Una pianta perenne a portamento arbustivo nota anche Eupatorium adenophorum Sprengè, originaria del Messico  è naturalizzata nell’Australia occidentale, in America, Asia, Africa, Europa meridionale. In pieno sviluppo vegetativo forma folti cespugli tondeggianti formati da steli dritti e ramificati ricoperti da foglie di colore verde, larghe, con forma quasi triangolare e margini dentati. Durante la primavera e l’inizio dell’estate nelle regioni settentrionali e durante la fine dell’estate e l’autunno nelle regioni meridionali, produce numerosi piccoli capolini bianchi riuniti in fitti grappoli sulla punta dei rami.
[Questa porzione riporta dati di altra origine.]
-- ==== Sys2Proof/Proofs/MixCommands.lean ====
section
/-! PROOF. MIXF and MIXR (42_mixing.md R140, R141, R145). The two commands differ in their transform only, so their
outcomes are stated once, for any command whose rule is `mixRule`. -/

namespace Sys2Proof.Machine

section Outcomes

variable {transform : Key4 → List Word → List Word} {i : Instr} {s : State}
variable (hrule : ∀ wmax o, ruleOf i wmax o = mixRule transform wmax o)
include hrule

/-- A word count beyond the buffer raises CAPACITY. -/
theorem exec_mix_of_lt (h : s.params.wmax < s.operands.wcount.toNat) : exec i s = .next (s.finished .capacity) := by
  rw [exec_eq_complete, hrule, mixRule]
  exact congrArg (fun r => Host.Outcome.next (s.complete r)) (if_pos h)

/-- A block of fewer than two words raises SHORT_BLOCK (R141). -/
theorem exec_mix_of_lt_two (hfit : s.operands.wcount.toNat ≤ s.params.wmax) (h : s.operands.wcount.toNat < 2) :
    exec i s = .next (s.finished .shortBlock) := by
  rw [exec_eq_complete, hrule, mixRule]
  exact congrArg (fun r => Host.Outcome.next (s.complete r)) ((if_neg (Nat.not_lt.2 hfit)).trans (if_pos h))

/-- A block that fits is transformed under NKEY in place. -/
theorem exec_mix_of_two_le (hfit : s.operands.wcount.toNat ≤ s.params.wmax) (h : 2 ≤ s.operands.wcount.toNat) :
    exec i s = .next
      { s.finished .ok with
          data := s.data.writeAll
            (blockCells 0 (transform s.operands.nkey (s.operands.data.block s.operands.wcount.toNat))) } := by
  rw [exec_eq_complete, hrule, mixRule]
  exact congrArg (fun r => Host.Outcome.next (s.complete r))
    ((if_neg (Nat.not_lt.2 hfit)).trans (if_neg (Nat.not_lt.2 h)))

end Outcomes

/-- A block of `n` words written at the start reads back, and no byte beyond it changes. -/
theorem Data.writeAll_blockCells_zero (d : Data) {vs : List Word} {n : Nat} (hlen : vs.length = n) :
    (d.writeAll (blockCells 0 vs)).block n = vs ∧
    ∀ a, 4 * n ≤ a → (d.writeAll (blockCells 0 vs)).byte a = d.byte a := by
  refine ⟨hlen ▸ d.block_writeAll_blockCells vs, fun a ha => d.byte_writeAll_of_notMem _ fun c hc => ?_⟩
  have hbelow := blockCells_lt hlen.le c hc
  omega

/-- Settles O25: the outcomes of the shared rule; the forward transform keeps the length of the block. -/
theorem mixfAppliesForwardTransform : Obligations.MixfAppliesForwardTransform := by
  unfold Obligations.MixfAppliesForwardTransform
  intro s
  have hrule : ∀ wmax o, ruleOf .mixf wmax o = mixRule xxteaFwd wmax o := fun _ _ => rfl
  exact ⟨exec_mix_of_lt hrule, exec_mix_of_lt_two hrule, fun hfit h2 =>
    ⟨_, exec_mix_of_two_le hrule hfit h2, rfl, s.data.writeAll_blockCells_zero (by simp)⟩⟩

/-- Settles O26: the outcomes of the shared rule; the reverse transform keeps the length of the block. -/
theorem mixrAppliesReverseTransform : Obligations.MixrAppliesReverseTransform := by
  unfold Obligations.MixrAppliesReverseTransform
  intro s
  have hrule : ∀ wmax o, ruleOf .mixr wmax o = mixRule xxteaRev wmax o := fun _ _ => rfl
  exact ⟨exec_mix_of_lt hrule, exec_mix_of_lt_two hrule, fun hfit h2 =>
    ⟨_, exec_mix_of_two_le hrule hfit h2, rfl, s.data.writeAll_blockCells_zero (by simp)⟩⟩

/-! ### Short blocks -/

/-- The smallest legal buffer (00_scope.md R7). -/
theorem Params.two_le_wmax {p : Params} (hp : p.wf = true) : 2 ≤ p.wmax := by
  simp only [Params.wf, Bool.and_eq_true, decide_eq_true_eq] at hp
  obtain ⟨⟨⟨hmin, -⟩, -⟩, -⟩ := hp
  exact hmin

/-- DECRYPT of a whole ciphertext of fewer than two words, the key being there (43_cipher.md R165, R171). -/
theorem exec_decrypt_of_short {s : State} (hlen : s.operands.len.toNat ≠ 0) (hkey : s.operands.keyLen ≠ 0)
    (halign : s.operands.len.toNat % 4 = 0) (hfit : s.operands.len.toNat / 4 ≤ s.params.wmax)
    (hshort : s.operands.len.toNat / 4 < 2) : exec .decrypt s = .next (s.finished .shortBlock) := by
  rw [exec_eq_complete, ruleOf, decryptRule]
  simp only [hlen, hkey, halign, Nat.not_lt.2 hfit, hshort, ne_eq, not_true_eq_false, if_false, if_true]
  rw [s.complete_raise]

/-- Settles O27: a legal buffer has room for a short block, so the length check is the one that fails. -/
theorem shortBlocksAreRejected : Obligations.ShortBlocksAreRejected := by
  unfold Obligations.ShortBlocksAreRejected
  intro s hp
  have hmin := Params.two_le_wmax hp
  refine ⟨fun h => ⟨exec_mix_of_lt_two (fun _ _ => rfl) (by omega) (by omega),
    exec_mix_of_lt_two (fun _ _ => rfl) (by omega) (by omega)⟩, fun hlen hkey => ?_⟩
  have hfour : s.operands.len.toNat = 4 := by rw [hlen]; rfl
  exact exec_decrypt_of_short (by omega) hkey (by omega) (by omega) (by omega)

end Sys2Proof.Machine
end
I capolini sono costituiti da numerosi minuscoli fiori bisessuali circondati da due file di brattee verdastre. Dopo la fioritura la pianta porta a maturazione sottili  semi curvi di colore bruno-rossastro o bruno-nerastro sormontati da un pappo (numerosi peli biancastri). I semi vengono dispersi dal vento, dall’acqua e dagli animali a notevole distanza dal luogo di produzione,

L’ageratina adenophora è una pianta tossica per gli animali da pascolo, per l’uomo, soprattutto i bambini e per tale motivo ha vari nomi comuni: erbaccia di gatto, catweed, erbaccia di crofton, diavolo messicano, eupatorio appiccicoso, purora,

Usi

L’ageratina viene coltivata come pianta ornamentale in vaso, nei giardini mediterranei e rocciosi, Per la sua crescita abbastanza rapida e facile viene impiego nel giardinaggio per creare siepi e riempire zone intermedie. Viene usata soprattutto nei giardini acquatici con ampie zone in quanto tende a colonizzare velocemente il terreno circostante per mezzo di rizomi molto ramificati. L’impianto ideale è nei pressi di laghetti o corsi d’acqua non molto profondi con terreno molto umido o anche sommerso d’acqua per qualche centimetro.

Curiosità

Il nome dell’Ageratina deriva dal greco che significa invecchiamento, in riferimento ai fiori che mantengono il loro colore bianco-rosato per lungo tempo. L’ epiteto specifico ligustrina invece deriva dal latino e allude alla somiglianza del suo fogliame molto simile a quello ligustro e per tale motivo viene chiamata anche pianta dalle foglie di ligustro.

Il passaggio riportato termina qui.